# Try it
Starting at the line below holding "induction vs generalizing run s with" and stopping at the line holding "(h : packBlock", print every line exactly, both ends included, and leave the rest out.

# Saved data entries
====

theorem Reach.andThen {r : Result} {f : State → Result} {s t : State} (h : Machine.andThen r f = .next t)
    (hr : ∀ u, r = .next u → Reach s u) (hf : ∀ u, f u = .next t → Reach u t) : Reach s t := by
  rcases andThen_eq_next h with ⟨u, hu, -, ht⟩ | ⟨hu, -⟩
  · exact (hr u hu).trans (hf u ht)
  · exact hr t hu

theorem Reach.forEach {α : Type} {f : α → State → Result} (xs : List α)
    (hf : ∀ x ∈ xs, ∀ s t, f x s = .next t → Reach s t) {s t : State} (h : Machine.forEach xs f s = .next t) :
    Reach s t := by
  induction xs generalizing s with
  | nil => rw [forEach_nil] at h; injection h with h; exact h ▸ .refl s
  | cons x xs ih =>
    exact Reach.andThen h (fun u hu => hf x (by simp) s u hu)
      (fun u hu => ih (fun y hy => hf y (by simp [hy])) hu)

theorem ReachPhase.andThen {r : Result} {f : State → Result} {s t : State} (h : Machine.andThen r f = .next t)
    (hr : ∀ u, r = .next u → ReachPhase s u) (hf : ∀ u, f u = .next t → ReachPhase u t) : ReachPhase s t := by
  rcases andThen_eq_next h with ⟨u, hu, -, ht⟩ | ⟨hu, -⟩
  · exact (hr u hu).trans (hf u ht)
  · exact hr t hu

theorem ReachPhase.forEach {α : Type} {f : α → State → Result} (xs : List α)
    (hf : ∀ x ∈ xs, ∀ s t, f x s = .next t → ReachPhase s t) {s t : State} (h : Machine.forEach xs f s = .next t) :
    ReachPhase s t := by
  induction xs generalizing s with
  | nil => rw [forEach_nil] at h; injection h with h; exact h ▸ .refl s
  | cons x xs ih =>
    exact ReachPhase.andThen h (fun u hu => hf x (by simp) s u hu)
      (fun u hu => ih (fun y hy => hf y (by simp [hy])) hu)

/-! ## The simple commands -/

theorem bwWrite_reach {c : Config} (hc : Sizes c) {n value : Nat} {s t : State}
    (h : bwWrite c n value s = .next t) : Reach s t := by
  rcases bwWrite_eq_next hc h with h | ⟨hn, hv, ⟨hl, rfl⟩ | ⟨hl, -, rfl⟩⟩
  · exact h.reach
  · exact (Update.place s n value hv hl).reach
  · exact (Update.split s n value hv hl hn).reach

theorem bwFlush_reach {c : Config} (hc : Sizes c) {s t : State} (h : bwFlush c s = .next t) : Reach s t := by
  rcases bwFlush_eq_next hc h with h | ⟨hl, -, rfl⟩ | ⟨-, rfl⟩
  · exact h.reach
  · exact (Update.flush s hl).reach
  · exact .refl _

theorem adReset_reach {ch : Nat} {s t : State} (h : adReset ch s = .next t) : Reach s t := by
  rcases adReset_eq_next h with h | ⟨-, rfl⟩
  · exact h.reach
  · exact (Update.clearChannel s ch).reach

theorem adMinshift_reach {c : Config} (hc : Sizes c) {ch base stride f : Nat} {s t : State}
    (h : adMinshift c ch base stride f s = .next t) : Reach s t := by
  rcases adMinshift_eq_next hc h with h | ⟨-, -, -, rfl⟩
  · exact h.reach
  · exact (Update.minshift s _).reach

theorem adTrial_reach {c : Config} (hc : Sizes c) {ch base stride f r : Nat} {s t : State}
    (h : adTrial c ch base stride f r s = .next t) : Reach s t := by
  rcases adTrial_eq_next hc h with h | ⟨-, -, -, -, rfl⟩
  · exact h.reach
  · exact (Update.trial s _).reach

theorem adEncode_reach {c : Config} (hc : Sizes c) {t : Target} {ch base stride fc dbase ds dp : Nat} {s u : State}
    (h : adEncode c t ch base stride fc dbase ds dp s = .next u) : Reach s u := by
  rcases adEncode_eq_next hc h with h | ⟨-, hop, rfl⟩
  · exact h.reach
  · exact (Update.encode s c hc t ch base stride fc dbase ds dp hop).reach

theorem vdBegin_reach {c : Config} (hc : Sizes c) {s t : State} (h : vdBegin c s = .next t) : Reach s t := by
  rcases vdBegin_eq_next hc h with h | ⟨-, -, -, -, -, -, rfl⟩
  · exact h.reach
  · exact (Update.begin s).reach

theorem vdCsc_reach {c : Config} {n mx my : Nat} {s t : State} (h : vdCsc c n mx my s = .next t) : Reach s t := by
  rcases vdCsc_eq_next h with h | ⟨-, -, -, rfl⟩
  · exact h.reach
  · exact (Update.blocks s _).reach

theorem vdDct_reach {c : Config} {b : Nat} {s t : State} (h : vdDct c b s = .next t) : Reach s t := by
  rcases vdDct_eq_next h with h | ⟨-, -, rfl⟩
  · exact h.reach
  · exact (Update.blocks s _).reach

theorem vdQuant_reach {c : Config} {b m : Nat} {s t : State} (h : vdQuant c b m s = .next t) : Reach s t := by
  rcases vdQuant_eq_next h with h | ⟨-, -, -, rfl⟩
  · exact h.reach
  · exact (Update.quant s _ _).reach

theorem vdRate_reach {c : Config} {s t : State} (h : vdRate c s = .next t) : Reach s t := by
  obtain ⟨-, rfl⟩ := vdRate_eq_next h; exact (Update.rate s _).reach

theorem addWords_reach (s : State) (n : Nat) : Reach s (s.addWords n) := (Update.words s _).reach

theorem roundWords_reach (s : State) : Reach s s.roundWords := (Update.words s _).reach

theorem packAc_reach {c : Config} (hc : Sizes c) (vs : List (BitVec 10)) {run : Nat} {s t : State}
    (h : packAc c vs run s = .next t) : Reach s t := by
  induction vs generalizing run s with
  | nil => injection h with h; exact h ▸ .refl s
  | cons v vs ih =>
    unfold packAc at h
    split_ifs at h
    · exact ih h
    · exact Reach.andThen h (fun u hu => bwWrite_reach hc hu) fun u hu =>
        Reach.andThen hu (fun u hu => bwWrite_reach hc hu) fun u hu => (addWords_reach u 1).trans (ih hu)

theorem packBlock_reach {c : Config} (hc : Sizes c) {q : QBlock} {s t : State}
    (h : packBlock c q s = .next t) : Reach s t := by
  refine Reach.andThen h (fun u hu => bwWrite_reach hc hu) fun u hu => ?_
  refine Reach.andThen hu (fun v hv => (addWords_reach u 1).trans (packAc_reach hc _ hv)) fun v hv => ?_
  refine Reach.andThen hv (fun w hw => bwWrite_reach hc hw) fun w hw => ?_
  injection hw with hw
  exact hw ▸ (addWords_reach w 1).trans (roundWords_reach _)

theorem vdPack_reach {c : Config} (hc : Sizes c) {m b : Nat} {s t : State} (h : vdPack c m b s = .next t) : Reach s t := by
  rcases vdPack_eq_next h with h | ⟨-, -, q, -, h, -⟩
  · exact h.reach
  · exact packBlock_reach hc h

theorem vdEnd_reach {c : Config} (hc : Sizes c) {s t : State} (h : vdEnd c s = .next t) : Reach s t := by
  rcases vdEnd_eq_next h with h | ⟨-, h⟩
  · exact h.reach
  refine Reach.andThen h (fun u hu => bwWrite_reach hc hu) fun u hu => ?_
  refine Reach.andThen hu (fun v hv => bwWrite_reach hc hv) fun v hv => ?_
  exact ((addWords_reach v 2).trans (roundWords_reach _)).trans (bwFlush_reach hc hv)

theorem chunkHeader_length (c : Config) (s : State) (w h j : Nat) : (chunkHeader c s w h j).length = 32 := by
  unfold chunkHeader
  cases c.hdrLayout <;> simp

theorem chunkPayload_length {c : Config} (hc : Sizes c) (out : List Byte) (j : Nat) :
    (chunkPayload c out j).length = 2016 := by
  simp only [chunkPayload, hc.chunkBytes, List.length_append, List.length_replicate, List.length_take, List.length_drop]
  omega

theorem demuxBytes_length {c : Config} (hc : Sizes c) (s : State) (w h : Nat) : (demuxBytes c s w h).length = 14336 := by
  unfold demuxBytes
  rw [List.length_flatMap, hc.nchunk]
  have : (List.map (fun j => (chunkHeader c s w h j ++ chunkPayload c s.out j).length) (List.range 7)) =
      (List.range 7).map fun _ => 2048 := by
    apply List.map_congr_left
    intro j _
    rw [List.length_append, chunkHeader_length, chunkPayload_length hc]
  rw [this]; rfl

theorem vdDemux_reach {c : Config} (hc : Sizes c) {s t : State} (h : vdDemux c s = .next t) : Reach s t := by
  rcases vdDemux_eq_next hc h with h | ⟨-, rfl⟩
  · exact h.reach
  · exact (Update.demux s _ (demuxBytes_length hc _ _ _) _).reach

theorem scTables_reach {s t : State} (h : scTables s = .next t) : Reach s t := by
  rw [scTables_eq_next h]; exact (Update.tables s).reach

theorem scInit_reach {submode coding : Nat} {s t : State} (h : scInit submode coding s = .next t) : Reach s t := by
  rcases scInit_eq_next h with h | ⟨-, -, -, -, rfl⟩
  · exact h.reach
  · exact (Update.sector s _ _ (by simp [initBytes, subheader])).reach

theorem stampBytes_length {c : Config} (hc : Sizes c) (a : Nat) : (stampBytes c a).length = 16 := by
  simp [stampBytes, hc.sync]

theorem scStamp_reach {c : Config} (hc : Sizes c) {lba : Nat} {s t : State} (h : scStamp c lba s = .next t) : Reach s t := by
  rcases scStamp_eq_next h with h | ⟨-, rfl⟩
  · exact h.reach
  · exact (Update.sector s _ _ (by rw [stampBytes_length hc]; decide)).reach

theorem scEdc_reach {c : Config} {form : Nat} {s t : State} (h : scEdc c form s = .next t) : Reach s t := by
  rcases scEdc_eq_next h with h | ⟨-, hf, -, rfl⟩
  · exact h.reach
  · refine (Update.sector s _ _ ?_).reach
    rcases hf with rfl | rfl <;> simp [edcLength, le32]

theorem pqBytes_length (c : Config) (read : Nat → Byte) : (pqBytes c read).length = 276 := by
  simp [pqBytes, pBytes, qBytes, parityBytes]

theorem scPq_reach {c : Config} {s t : State} (h : scPq c s = .next t) : Reach s t := by
  rcases scPq_eq_next h with h | ⟨-, -, rfl⟩
  · exact h.reach
  · refine ((Update.sector s 0x81C _ ?_).reach.trans (Update.sector _ 0x00C (bytesOf s.secByte 0x00C 4) ?_).reach).trans
      (Update.saved _ (bytesOf s.secByte 0x00C 4)).reach
    · rw [pqBytes_length]
    · simp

====

# Solution to the exercise
  induction vs generalizing run s with
  | nil => injection h with h; exact h ▸ .refl s
  | cons v vs ih =>
    unfold packAc at h
    split_ifs at h
    · exact ih h
    · exact Reach.andThen h (fun u hu => bwWrite_reach hc hu) fun u hu =>
        Reach.andThen hu (fun u hu => bwWrite_reach hc hu) fun u hu => (addWords_reach u 1).trans (ih hu)

theorem packBlock_reach {c : Config} (hc : Sizes c) {q : QBlock} {s t : State}
    (h : packBlock c q s = .next t) : Reach s t := by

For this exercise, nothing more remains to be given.